Makkar has sought the approval of the General House to change the dates of the calendar.

He has proposed to observe the Martyrdom Day of Guru Teg Bahadur on December 15 and the birth anniversary of Guru Nanak Dev on November 24.

Pal Singh Purewal, the author of the Nanakshahi Calendar said it was designed to replace the Hindu Calendar, and has been in use since 1998. 
Purewal said: "I am not against any of the amendment, but there are processes available to make such amendments in the Calendar." 

He said that it would better if the SGPC refers the issue to the Akal Takhat, the supreme temporal seat of the Sikhs, for a final decision, or alternatively, it should be handed over to a eleven-member committee to decide who will approach the Akal Takht for the final decision. 

A eleven-member committee was constituted by the Jathedar of the Akal Takht to give final touches to the Nanakshahi Calendar, he added. 

Citing an example, he said: "As per the Bikrami Calendar in 1982, the birth anniversary of Guru Gobind Singh and the martyrdom day of the Shahibzada's falls on the same date (December 22). But no hue and cry was made that time."

If now the Gurpurab of Guru Nanak Birthday and the martyrdom of Guru Teg Bahadur falls on same date (November 24), there is a process to take the issue up and resolve as per the Maryada, he added. 

Professor Balwant Singh Dillon, a members of committee, said there is no controversy at all, but just ignorance about the issue which was being exploited by those elements who didn't want a separate Sikh calendar. 

The Nanakshahi Calendar was implemented in 1999 by former SGPC chief Professor Kirpal Singh Badunger after the approval of the General House of SGPC. A decision was taken on the basis if recommendations made by the committee. Endorsing Professor Dillon's views, Kawernpal Singh Bittu, another committee member, said Makkar had made amendment related announcement under pressure from right-wingers like the BJP and the RSS. 

He said it was the prerogative of the Akal Takht Jathedar to modify the Sikh Calendar. Accusing the SGPC of being in its arbitrary attitude, Harvinder Singh Sarna, former chief of the Delhi Gurdwara Management Committee (DSGMC), said: "We have already written to Akal Takht to look into the matter, but nothing has been done. The SGPC always overlooked the interests of other Sikh bodies, which should not be tolerated."

Dr. Pritpal Singh, the convener of the American Sikh Gurdwara Management Committee (AGPC), said, "They strongly condemned and opposed the move of the SGPC chief.

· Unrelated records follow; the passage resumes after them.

theorem watchLost_keep {x0 x1} (h0 : Keep b s0 x0) : Keep b s0 (watchLost x0 x1) := by
  unfold watchLost
  repeat' (first
    | (with_reducible assumption)
    | (with_reducible apply Keep.ite <;> with_reducible intro _)
    | (with_reducible apply drawNat_keep)
    | (with_reducible apply codewordLost_keep)
    | (with_reducible intro _)
    | (extract_lets)
    | split
    | (with_reducible refine Keep.snd ?_ (by with_reducible assumption))
    | (with_reducible refine Keep.trd ?_ (by with_reducible assumption)))

theorem execWatchDramScrubDone_keep {x0 x1} (h1 : Keep b s0 x1) : KeepR b s0 (execWatchDramScrubDone x0 x1) := by
  unfold execWatchDramScrubDone
  repeat' (first
    | (with_reducible assumption)
    | (with_reducible apply KeepR.next)
    | (with_reducible apply KeepR.ite <;> with_reducible intro _)
    | (with_reducible apply Keep.ite <;> with_reducible intro _)
    | (with_reducible apply watchLost_keep)
    | (with_reducible apply searchBegins_keep)
    | (with_reducible apply State.setBoot_keep)
    | (with_reducible apply Keep.foldl <;> [intro _ _ _; skip])
    | (with_reducible intro _)
    | (extract_lets)
    | split
    | (with_reducible apply Keep.mk; with_reducible first | apply Kept.of | (apply Kept.send; apply Kept.of)))

theorem qspiCheck_keep {x0 x1 x2} (h0 : Keep b s0 x0) : Keep b s0 (qspiCheck x0 x1 x2) := by
  unfold qspiCheck
  repeat' (first
    | (with_reducible assumption)
    | (with_reducible apply Keep.ite <;> with_reducible intro _)
    | (with_reducible apply State.setBoot_keep)
    | (with_reducible apply State.setFld_keep)
    | (with_reducible apply loadBundle_keep)
    | (with_reducible apply hostTurn_keep)
    | (with_reducible apply noBundle_keep)
    | (with_reducible intro _)
    | (extract_lets)
    | split
    | (with_reducible apply Keep.mk; with_reducible first | apply Kept.of | (apply Kept.send; apply Kept.of)))

theorem execFwBundleCheck_keep {x0 x1 x2} (h2 : Keep b s0 x2) : KeepR b s0 (execFwBundleCheck x0 x1 x2) := by
  unfold execFwBundleCheck
  repeat' (first
    | (with_reducible assumption)
    | (with_reducible apply KeepR.next)
    | (with_reducible apply KeepR.ite <;> with_reducible intro _)
    | (with_reducible apply Keep.ite <;> with_reducible intro _)
    | (with_reducible apply qspiCheck_keep)
    | (with_reducible intro _)
    | split)

theorem execHostBundleWaitExpiry_keep {x0} (h0 : Keep b s0 x0) : KeepR b s0 (execHostBundleWaitExpiry x0) := by
  unfold execHostBundleWaitExpiry
  repeat' (first
    | (with_reducible assumption)
    | (with_reducible apply KeepR.next)
    | (with_reducible apply KeepR.ite <;> with_reducible intro _)
    | (with_reducible apply Keep.ite <;> with_reducible intro _)
    | (with_reducible apply noBundle_keep)
    | (with_reducible intro _)
    | split)

theorem raiseFloors_keep {x0} (h0 : Keep b s0 x0) : Keep b s0 (raiseFloors x0) := by
  unfold raiseFloors
  extract_lets selet fw s
  refine State.setReg_keep (State.setReg_keep (Keep.mk { Kept.of h0 with seletFloor := ?_, fwFloor := ?_ }))
  · refine le_trans h0.seletFloor ?_
    show x0.nv.seletFloor ≤ selet
    unfold selet
    split
    · exact le_rfl
    · exact le_max_left _ _
  · exact le_trans h0.fwFloor (le_max_left _ _)

theorem bootEnds_keep {x0 x1} (h0 : Keep b s0 x0) : Keep b s0 (bootEnds x0 x1) := by
  unfold bootEnds
  extract_lets r s1 s2 q d s3 s4
  have h1 : Keep b s0 s1 := Keep.ite (fun _ => raiseFloors_keep h0) (fun _ => h0)
  have h2 : Keep b s0 s2 := State.event_keep h1
  have h3 : Keep b s0 s3 := Keep.congr (State.setFld_keep (x1 := F.SYS_STATUS_DEV_STATE) (x2 := r.1) h2) rfl rfl rfl rfl rfl rfl rfl rfl rfl
  refine Keep.ite (fun _ => mainsCheck_keep h3) (fun _ => mainsCheck_keep ?_)
  have h4 : Keep b s0 s4 := Keep.foldl (fun _ _ h => setPins_keep h) (macStart_keep (State.setFld_keep h3))
  exact Keep.ite (fun _ => redStart_keep h4) (fun _ => h4)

This is unacceptable to Sikhs the world over."

He said that SGPC has no authority to alter or modify the calendar. Only the only Akal Takht has that authority.



----------------------------------------
----------------------------------------


----------------------------------------
----------------------------------------


----------



## Prabhjoyt Singh (Apr 5, 2007)

all dates includeing Guru Nanak Sahibs gurupurab should be fixed. then the Nanakshahi will fully be  a Sikh calender


----------



## Tejwant Singh (Apr 5, 2007)

Nanakshahi calender is one more way to insert dogmas in a such a beautiful pragmatic way of life called Sikhi.

If Guru Nanak wanted to start a Sikhi calender, would not he have done this already? It is sad to notice that we try to undermine our Gurus wisdom and vision and do not give credit to our Gurus for NOT doing certain things that we expect from them. 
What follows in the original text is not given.